In 1976, Hermann Prey organised the first Schubertiade Vorarlberg in Hohenems, Vorarlberg. A Schubertiade is an event dedicated to the life and works of the Austrian composer Franz Schubert. On May 8, 1976, the first Schubertiade Vorarlberg evening begins with a recital by Hermann Prey, with Leonard Hokanson on the piano.

Prey also sang operetta and performed on German television, becoming extremely popular with television audiences.

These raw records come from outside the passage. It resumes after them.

-- ==== Sys2Proof/Laws/State.lean ====
section
/-!
SUPPORT. Updates of State and of its parts: one lemma for each field that an update leaves, what is read back after it, and what a frame says of each
field. Every later proof cites these and unfolds no record update.
-/
namespace Sys2Proof.Machine

set_option linter.unusedTactic false
set_option linter.unreachableTactic false
set_option linter.unusedVariables false
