theorem windowOpenEff_mem (a1 : Nat) (a2 : MsgWord) {s : State} (h : memWf s = true) : memWf (windowOpenEff s a1 a2) = true := by
  fun_cases windowOpenEff s a1 a2
  all_goals (intros; (try dsimp only); repeat' first
      | with_reducible assumption | (with_reducible refine modStore_mem _ (fun _ _ => ?_) ?_)
      | with_reducible refine mem_of_frame (respond_only (by simp) (by simp) (by simp) _ _ _ only_refl) ?_ | with_reducible apply mem_ite
      | with_reducible apply runOf_wf | with_reducible apply memPut_wf | with_reducible apply writeWhole_wf | with_reducible apply placeBufs_wf
      | with_reducible apply putModes_wf | with_reducible apply resetBlocks_wf | with_reducible apply argBufs_wf | with_reducible apply clearGranule_wf
      | with_reducible apply landWrite_wf | with_reducible apply storeWord_wf | with_reducible apply serveUnits_wf
      | (simp +zetaDelta only [readLines_mem, readLine_mem, cleanLines_mem, setOwn_mem, setLine_mem, modErr_mem, setRing_mem, logUncorrectable_mem, giveGranules_mem, addUnit_mem, readTraffic_mem, advanceTail_mem, setOwns_mem, setOwnsBy_mem, startClearing_mem, closeOn_mem, closeCtx_mem, copyStores_mem, poisonBank_mem, writeBackLine_mem, setRings_mem, placeRings_mem, deliverUnits_mem, dropAccesses_mem, dropImage_mem, returnTake_mem, advanceHead_mem])
      | with_reducible apply mem_wf | with_reducible apply mem_foldl | intro _ | (split))

end Sys2Proof.Machine
end

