-- ==== Sys2Proof/Laws/Tags.lean ====
section
/-!
SUPPORT. Every operation of the machine keeps the rule of the host port's tags (19 R534): one lemma for each that touches the requests, and for those that do not,
their frame.
-/
namespace Sys2Proof.Machine

set_option linter.unusedTactic false
set_option linter.unreachableTactic false
set_option maxRecDepth 4000
set_option linter.unusedVariables false
set_option linter.unusedSimpArgs false

/-- An operation that leaves the requests alone keeps the rule. -/
theorem tags_of_frame {s t : State} (h : changesOnly (fun p => p ≠ .requests) s t) (hs : tagsHeld s) : tagsHeld t := by
  have e := h.same .requests (fun k => k rfl)
  obtain ⟨e1, e2, _⟩ := e
  unfold tagsHeld at hs ⊢
  rw [e1, e2]; exact hs

theorem tags_of_eq {s t : State} (h1 : t.host.out = s.host.out) (h2 : t.host.late = s.host.late) (hs : tagsHeld s) : tagsHeld t := by
  unfold tagsHeld at hs ⊢
  rw [h1, h2]; exact hs

theorem tags_ite {s t : State} {c : Prop} [Decidable c] (h : tagsHeld s) (h' : tagsHeld t) : tagsHeld (if c then s else t) := by
  split <;> assumption

/-- Requests whose purpose alone changes keep their tags. -/
theorem tags_map {s t : State} (f : HostReq → HostReq) (hf : ∀ r, (f r).tag = r.tag) (h1 : t.host.out = s.host.out.map f) (h2 : t.host.late = s.host.late)
    (hs : tagsHeld s) : tagsHeld t := by
  obtain ⟨a, b⟩ := hs
  refine ⟨by rw [h1, List.length_map]; exact a, ?_⟩
  have e : (s.host.out.map f).map (·.tag) = s.host.out.map (·.tag) := by rw [List.map_map]; exact List.map_congr_left fun r _ => hf r
  rw [h1, h2, e]; exact b

/-- Fewer requests, or fewer tags held back. -/
theorem tags_sub {s t : State} (h1 : t.host.out.Sublist s.host.out) (h2 : t.host.late.Sublist s.host.late) (hs : tagsHeld s) : tagsHeld t := by
  obtain ⟨a, b⟩ := hs
  refine ⟨Nat.le_trans h1.length_le a, ?_⟩
  exact List.Nodup.sublist (List.Sublist.append (h1.map _) (h2.map _)) b

theorem firstFrom_of (p : Nat → Bool) : ∀ (n k t : Nat), firstFrom p n k = some t → p t = true := by
  intro n
  induction n with
  | zero => intro k t h; simp [firstFrom] at h
  | succ n ih =>
    intro k t h
    rw [firstFrom] at h
    split at h
    · cases h; assumption
    · exact ih _ _ h

/-- A tag that is picked is held by no other request. -/
theorem tagPick_free {h : HostPort} {t : Nat} (e : tagPick h = some t) : t ∉ h.out.map (·.tag) ++ h.late.map (·.1) := by
  have := firstFrom_of _ _ _ _ e
  simp only [Bool.and_eq_true, Bool.not_eq_true', List.any_eq_false, beq_iff_eq] at this
  simp only [List.mem_append, List.mem_map, not_or, not_exists, not_and]
  exact ⟨fun r hr => this.1 r hr, fun r hr => this.2 r hr⟩

theorem issueReq_tags (p : Purpose) (m : HostMsg) {s : State} (h : tagsHeld s) : tagsHeld (issueReq p m s) := by
  unfold issueReq
  split
  · next t e =>
    split
    · next hl =>
      refine tags_of_frame (by apply sendMsg_only <;> first | exact only_refl | simp) ?_
      obtain ⟨a, b⟩ := h
      refine ⟨by simp only [List.length_append, List.length_cons, List.length_nil]; omega, ?_⟩
      have hf := tagPick_free e
      simp only [List.map_append, List.map_cons, List.map_nil, List.append_assoc]
      simp only [List.mem_append, not_or] at hf
      rw [List.nodup_append] at b ⊢
      obtain ⟨b1, b2, b3⟩ := b
      refine ⟨b1, ?_, ?_⟩
      · rw [List.singleton_append, List.nodup_cons]; exact ⟨hf.2, b2⟩
      · intro x hx y hy
        rw [List.singleton_append, List.mem_cons] at hy
        rcases hy with rfl | hy
        · intro e; subst e; exact hf.1 hx
        · exact b3 x hx y hy
    · exact tags_of_eq (s := s) rfl rfl h
  · exact tags_of_eq (s := s) rfl rfl h

theorem takeMsg_tags (b : Nat) (f : Frame) (act : State → State) {s : State} (hact : ∀ t, tagsHeld t → tagsHeld (act t)) (h : tagsHeld s) :
    tagsHeld (takeMsg b f act s) := by
  have ht : tagsHeld (ackFrame f (takeFrame b f s)) :=
    tags_of_frame (ackFrame_only (by simp) _ (takeFrame_only (by simp) _ _ only_refl)) h
  unfold takeMsg
  extract_lets t
  exact tags_ite ht (hact _ (tags_of_frame (modFabric_only (by simp) _ only_refl) ht))

theorem modHost_map_tags (f : HostPort → HostPort) (g : HostReq → HostReq) (hg : ∀ r, (g r).tag = r.tag) {s : State} (h1 : (f s.host).out = s.host.out.map g)
    (h2 : (f s.host).late = s.host.late) (h : tagsHeld s) : tagsHeld (modHost f s) := tags_map g hg h1 h2 h

theorem tags_ite_fun (c : Prop) [Decidable c] (p : Purpose) (r : HostReq) : (if c then { r with purpose := p } else r : HostReq).tag = r.tag := by
  split <;> rfl

theorem tags_foldl {α : Type} (g : State → α → State) (hg : ∀ s x, tagsHeld s → tagsHeld (g s x)) (l : List α) {s : State} (h : tagsHeld s) : tagsHeld (l.foldl g s)
    := by
  induction l generalizing s with
  | nil => exact h
  | cons x xs ih => exact ih (hg _ _ h)

theorem modHost_sub_tags (f : HostPort → HostPort) {s : State} (h1 : (f s.host).out.Sublist s.host.out) (h2 : (f s.host).late.Sublist s.host.late) (h : tagsHeld s) :
    tagsHeld (modHost f s) := tags_sub h1 h2 h

/-- A request that times out gives its tag to those held back. -/
theorem timedOut_tags (tag up : Nat) {s u : State} (h : tagsHeld s) (hin : ∃ r ∈ s.host.out, r.tag = tag) (h1 : u.host.out = s.host.out.filter fun r => r.tag != tag)
    (h2 : u.host.late = s.host.late ++ [(tag, up)]) : tagsHeld u := by
  obtain ⟨a, b⟩ := h
  refine ⟨by rw [h1]; exact Nat.le_trans (List.length_filter_le _ _) a, ?_⟩
  rw [h1, h2]
  rw [List.nodup_append] at b
  obtain ⟨b1, b2, b3⟩ := b
  obtain ⟨r, hr, rfl⟩ := hin
  have hn : r.tag ∉ s.host.late.map (·.1) := fun hm => b3 r.tag (List.mem_map_of_mem hr) r.tag hm rfl
  rw [List.map_append, List.nodup_append]
  refine ⟨List.Nodup.sublist (List.filter_sublist.map _) b1, ?_, ?_⟩
  · rw [List.nodup_append]
    refine ⟨b2, by simp, ?_⟩
    intro x hx y hy e
    simp only [List.map_cons, List.map_nil, List.mem_singleton] at hy
    subst hy; subst e; exact hn hx
  · intro x hx y hy e
    subst e
    rw [List.mem_append] at hy
    obtain ⟨z, hz, rfl⟩ := List.mem_map.mp hx
    rw [List.mem_filter] at hz
    rcases hy with hy | hy
    · exact b3 _ (List.mem_map_of_mem hz.1) _ hy rfl
    · simp only [List.map_cons, List.map_nil, List.mem_singleton] at hy
      simp [hy] at hz
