/-- A unit that is sampled once holds its sample first (17 R486). -/
theorem wearSamples_sampled (a : List WearSample) (x : WearSample) (b : List WearSample) (s : State)
    (honce : ∀ y ∈ a ++ b, unitKey y.kind y.index ≠ unitKey x.kind x.index) (hthere : unitExists s x.kind x.index = true) :
    unitOf (wearSamples (a ++ x :: b) s) x.kind x.index = sampledUnit x s (unitOf s x.kind x.index) := by
  obtain ⟨ha, hb⟩ := List.forall_mem_append.1 honce
  have hbefore := wearSamples_other a s ha
  rw [wearSamples_append, wearSamples, wearSamples_other b _ hb, if_pos ((unitExists_wearSamples a s).trans hthere), wearSample_unit, unitOf_modUnit, sampledUnit,
    hbefore, sampledUnit]

theorem wearPrediction_acts (hruns : s.time.running = true) (xs : List WearSample) : answers (.wearPrediction xs) s fun u =>
    (∀ a x b, xs = a ++ x :: b → (∀ y ∈ a ++ b, unitKey y.kind y.index ≠ unitKey x.kind x.index) → unitExists s x.kind x.index = true →
      (unitOf u x.kind x.index).wear = x.wear ∧ (unitOf u x.kind x.index).samples = (x.wear :: (unitOf s x.kind x.index).samples).take 1000 ∧
        (unitOf u x.kind x.index).life = lifeOf x.kind x.index (unitOf u x.kind x.index).samples) ∧
    (∀ k i, (∀ y ∈ xs, unitKey y.kind y.index ≠ unitKey k i) → unitOf u k i = unitOf s k i) := by
  refine answers_due rfl hruns ⟨?_, fun k i hothers => wearSamples_other xs s hothers⟩
  rintro a x b rfl honce hthere
  rw [wearSamples_sampled a x b s honce hthere]
  exact ⟨rfl, rfl, rfl⟩

theorem marginRowTest_acts (hruns : s.time.running = true) (hthere : unitExists s 4 bank = true) : answers (.marginRowTest bank mv) s fun u =>
    tabGet 0 u.health.margins bank = mv ∧ (unitOf u 4 bank).wear = mv := by
  refine answers_dueAt rfl hthere hruns ⟨tabGet_tabPut_same s.health.margins bank mv, ?_⟩
  rw [unitOf_modUnit]

/-! Proactive replacement (17 R497). -/

theorem proactiveEff_noSpare (hnone : hasSpare s kind index = false) :
    proactiveEff s kind index = modHealth (fun h => { h with replaceQ := h.replaceQ.erase (kind, index) }) s := if_neg (by simp [hnone])

theorem proactiveEff_begins (hspare : hasSpare s kind index = true) (hkind : kind ≠ 5) : (kind, index) ∈ (proactiveEff s kind index).health.replacing := by
  have heff : proactiveEff s kind index = modHealth (fun h => { h with replacing := h.replacing ++ [(kind, index)] })
      (modHealth (fun h => { h with replaceQ := h.replaceQ.erase (kind, index) }) s) := (if_pos hspare).trans (if_neg hkind)
  rw [heff]
  exact List.mem_append_right _ (List.mem_singleton.2 rfl)

theorem proactiveEff_lane (hspare : hasSpare s 5 index = true) : (proactiveEff s 5 index).health.evProact = satInc 255 s.health.evProact ∧
    (proactiveEff s 5 index).health.spareUsed = true ∧
    ∃ w ∈ (proactiveEff s 5 index).links.swaps, w.gate = index / 26 ∧ w.old = index % 26 ∧ w.lane = (portOf s (index / 26) (index % 26)).logical := by
  obtain ⟨-, q, hq⟩ : (portOf s (index / 26) (index % 26)).st = 5 ∧ ∃ q, standbyFor s (index / 26) (index % 26) = some q := by
    simpa [hasSpare, Option.isSome_iff_exists] using hspare
  simp only [proactiveEff, hspare, hq, if_true]
  refine ⟨?_, ?_, ?_⟩
  · rw [modHealth_health, markSpare_health, startSwap_health]
    rfl
  · rw [modHealth_health, markSpare_health]
  · rw [modHealth_links, (markSpare_only (P := (· ≠ .links)) (by simp) (by simp) (by simp) only_refl).links (by simp), startSwap, modPorts_swaps]
    exact ⟨_, List.mem_append_right _ (List.mem_singleton.2 rfl), rfl, rfl, rfl⟩

/-! The end of a replacement (17 R497). -/

/-- What the end of a replacement notes, before the mapping. -/
def endReplacing (kind index : Nat) (h : Health) : Health :=
  { h with replacing := h.replacing.erase (kind, index), evProact := satInc 255 h.evProact, recDue := true }

/-- The mapping of a replacement leaves the rest of the health unit's record. -/
theorem replacementEndEff_remapped (s : State) (kind index : Nat) : Remapped (endReplacing kind index s.health) (replacementEndEff s kind index).health := by
  rw [replacementEndEff, settleHealth_health]
  generalize ht : modHealth _ s = t
  have hnoted : t.health = endReplacing kind index s.health := ht ▸ rfl
  rw [← hnoted]
  split
  · exact replaceMould_remapped ..
  · split
    next l _ =>
      have hin : (bringIn (index / 17) (.spare l) t).health = t.health := rfl
      rw [← hin]
      exact mapSpare_remapped ..
    next => exact .refl _

theorem mapSpare_maps (h l : Nat) (s : State) : tabGet 0 (mapSpare h l s).health.map.roomMap (16 * h + l) = 17 ∧ (mapSpare h l s).health.spareUsed = true := by
  unfold mapSpare
  extract_lets p
  rw [markSpare_health]
  exact ⟨tabGet_tabPut_same s.health.map.roomMap _ 17, rfl⟩

theorem replacementEndEff_room (hkind : kind ≠ 2) (hserved : servedBy s (index / 17) (index % 17) = some l) :
    tabGet 0 (replacementEndEff s kind index).health.map.roomMap (16 * (index / 17) + l) = 17 ∧ (replacementEndEff s kind index).health.spareUsed = true := by
  rw [replacementEndEff, settleHealth_health, if_neg hkind]
  generalize ht : modHealth _ s = t
  have hserved' : servedBy t (index / 17) (index % 17) = some l := ht ▸ hserved
  rw [hserved']
  exact mapSpare_maps ..
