-- ==== Sys2Proof/Config.lean ====
section
/-! DEFINITION. Config.lean: the constants of tables R8 and R9 (spec/00_scope.md), the OPEN parameters GEOM and
SLIDER_BAND_H as plain data, and the two geometries that spec/95_test_vectors.md section 0 writes out. -/

namespace Sys2Proof

/-- DEBOUNCE_N: the settle count at which TapDown fires (R8). -/
abbrev Config.debounceN : Nat := 3
/-- TICK_DIV: the tick budget of one frame period (R8). -/
abbrev Config.tickDiv : Nat := 781
/-- FRAME_LEN: bytes in a telemetry frame (R8). -/
abbrev Config.frameLen : Nat := 7
/-- JOY_SHIFT: the right shift of a joystick reading (R8). -/
abbrev Config.joyShift : Nat := 2
/-- BATT_OFFSET of the local battery conversion (R8). -/
abbrev Config.battOffset : Int := 500
/-- BATT_MUL of the local battery conversion (R8). -/
abbrev Config.battMul : Int := 2
/-- BATT_DIV of the local battery conversion (R8). -/
abbrev Config.battDiv : Int := 3
/-- SLIDER_MARGIN: pixels of a slider's width reserved for the thumb, half at each end (R8, R137). -/
abbrev Config.sliderMargin : Nat := 16
/-- SLIDER_MAX: the greatest slider value (R8). The least, SLIDER_MIN, is 0. -/
abbrev Config.sliderMax : Nat := 100
/-- BTN_H: the height of a button's hit box (R8). -/
abbrev Config.btnH : Nat := 28
/-- NB: the number of Button records (R9). -/
abbrev Config.nb : Nat := 13
/-- NS: the number of Slider records (R9). -/
abbrev Config.ns : Nat := 2
/-- ACTIVE_PAGE: the one active page (R9, R24). -/
abbrev Config.activePage : Nat := 0
/-- CMD_CHAR: byte 0 of every periodic frame, the letter c (R9, R96). -/
abbrev Config.cmdChar : Byte := 0x63#8
/-- The command byte of EYE_RED, the letter r (R8 EYE_CMD, R97). -/
abbrev Config.eyeRed : Byte := 0x72#8
/-- The command byte of EYE_GREEN, the letter g (R8 EYE_CMD, R97). -/
abbrev Config.eyeGreen : Byte := 0x67#8
/-- The command byte of EYE_BLUE, the letter b (R8 EYE_CMD, R97). -/
abbrev Config.eyeBlue : Byte := 0x62#8
/-- BATT_RESET: the reset value of both battery estimates (R9, R32). -/
abbrev Config.battReset : Percent := 100#16
/-- SLIDER_INIT: the reset value of a slider's `value` (R9, R38). -/
abbrev Config.sliderInit : Byte := 50#8

/-- A button id, 0 to NB-1: the 4-bit registers `capBtnId` and `pressId` hold nothing else at any time (R42),
so the type carries the bound (notes/assumptions/4.md). -/
abbrev ButtonId := Fin Config.nb

/-- A slider id, 0 to NS-1 (R94). -/
abbrev SliderId := Fin Config.ns

/-- The constant fields of a Button record (R33). The field `id` is the record's index. No rule reads `colour`
(RGB565) or `label` (its bytes). -/
structure ButtonGeom where
  x      : U16
  y      : U16
  width  : U16
  colour : U16
  label  : List Byte
  pageId : Nat
deriving DecidableEq, Repr

/-- The constant fields of a Slider record (R37), with the `label` that GEOM has per widget (R9). No rule reads
`colour` or `label`. -/
structure SliderGeom where
  x      : U16
  y      : U16
  width  : U16
  colour : U16
  label  : List Byte
  pageId : Nat
deriving DecidableEq, Repr

/-- The OPEN parameters of table R9: GEOM (one row per widget) and SLIDER_BAND_H. The widths of R10 (a) and (c)
are the fields' own. -/
structure Geometry where
  buttons     : Vector ButtonGeom Config.nb
  sliders     : Vector SliderGeom Config.ns
  sliderBandH : U16
deriving DecidableEq, Repr

/-- A button row of a geometry table as spec/95_test_vectors.md section 0 prints it: x, y, width. -/
def ButtonGeom.at (x y width : U16) : ButtonGeom :=
  { x := x, y := y, width := width, colour := 0, label := [], pageId := Config.activePage }

/-- A slider row of a geometry table: x, y, width. -/
def SliderGeom.at (x y width : U16) : SliderGeom :=
  { x := x, y := y, width := width, colour := 0, label := [], pageId := Config.activePage }

/-- Fixture T1 of spec/95_test_vectors.md section 0: no two hit boxes overlap. -/
def Geometry.fixtureOne : Geometry where
  buttons := #v[
    .at 140 30 100, .at 250 30 100,      -- WALK_MODE, WIGGLE_MODE
    .at 140 70 100, .at 250 70 100,      -- LOW_STEP, HIGH_STEP
    .at 140 110 100, .at 250 110 100,    -- LOW_BODY, HIGH_BODY
    .at 140 150 100, .at 250 150 100,    -- NORMAL_STEP, QUICK_STEP
    .at 140 190 100, .at 250 190 100,    -- TRIPOD_GAIT, RIPPLE_GAIT
    .at 30 30 40, .at 30 70 40, .at 30 110 40]  -- EYE_RED, EYE_GREEN, EYE_BLUE
  sliders := #v[.at 100 225 116, .at 240 225 116]  -- TRIM_A, TRIM_B
  sliderBandH := 20

/-- Fixture T2 of spec/95_test_vectors.md section 0: T1 with EYE_GREEN laid over EYE_RED and TRIM_A over
TRIPOD_GAIT. -/
def Geometry.fixtureTwo : Geometry :=
  { Geometry.fixtureOne with
    buttons := Geometry.fixtureOne.buttons.set 11 (.at 30 50 40)
    sliders := Geometry.fixtureOne.sliders.set 0 (.at 140 190 116) }

end Sys2Proof
end

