-- ==== Sys2Proof/Machine/Ops.lean ====
section
/-! DEFINITION. Ops.lean: the operations shared by the meanings: the idle outputs, the event and draw ports, the
outbound stream, the two register files, the reset and the response to a reserved word. The block has no
addressed memory (R60) and takes no exception (R240, R249), so there is no memory operation and no entry here. -/

namespace Sys2Proof.Machine

/-- Every operation starts with the outputs idle (R14). -/
def State.idle (s : State) : State := { s with out := Outputs.idle }

/-- A POLL reports its event at the event port (R90). -/
def State.report (e : TouchEvent) (s : State) : State := { s with out := { s.out with event := e } }

/-- A RENDER phase shows its draw record (R99). -/
def State.showDraw (d : DrawRecord) (s : State) : State := { s with out := { s.out with draw := some d } }

/-- `TxAppend(bytes)` (R62): the bytes go to the end of the outbound stream, and to the transmit port. -/
def State.txAppend (bytes : List Byte) (s : State) : State :=
  { s with tx := s.tx ++ bytes, out := { s.out with tx := s.out.tx ++ bytes } }

/-- The main-loop sequencer moves (R29). -/
def State.goTo (p : Phase) (s : State) : State := { s with phase := p }

/-- Writes the Button file record by record (R13). -/
def State.mapButtons (f : ButtonId → Button → Button) (s : State) : State :=
  { s with buttons := Vector.ofFn fun i => f i s.buttons[i] }

/-- Writes the Slider file record by record (R13). -/
def State.mapSliders (f : SliderId → Slider → Slider) (s : State) : State :=
  { s with sliders := Vector.ofFn fun j => f j s.sliders[j] }

/-- A clock edge with `rst = 1` (R260): every register takes its reset value, the outputs go idle, the stream is
empty again (R62, R261). The configuration and what the environment presents next stay. -/
def State.clockReset (s : State) : State := { State.resetWith s.cfg with inputs := s.inputs }

/-- What the hardware does with a reserved operation code (R88): no state changes and `op_err` is raised for one
cycle. A run of the model ends at such a word (`Refusal.reservedOpcode`); this is the response it leaves off. -/
def State.opErr (s : State) : State := { s with out := { Outputs.idle with err := true } }

end Sys2Proof.Machine
end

He shared media-celebrity with Fritz Wunderlich until the latter's early death, often playing Papageno to Wunderlich's Tamino.
Unlike Fischer-Dieskau, Prey limited his Wagner to the soft, high-baritone roles Wolfram and Beckmesser. He can be seen on video in the latter role, opposite Bernd Weikl.

In 1988, he directed a production of The Marriage of Figaro in Salzburg.

===Voice===
Prey possessed a clear and polished vocal tone. His voice was darker and deeper than that of his slightly older contemporary Dietrich Fischer-Dieskau, while also allowing him to sing in the tenor range with apparent ease.

===Recordings===
He recorded a multi-volume set for Phillips, tracing the history of the Lied from the Minnesänger to the twentieth century. In addition, he released numerous recordings of opera and song.

===As a teacher and writer===
Starting in 1982, he taught at the Hochschule für Musik und Theater Hamburg, and he wrote an autobiography which was translated as First Night Fever: The Memoirs of Hermann Prey (ISBN 0-7145-3998-8).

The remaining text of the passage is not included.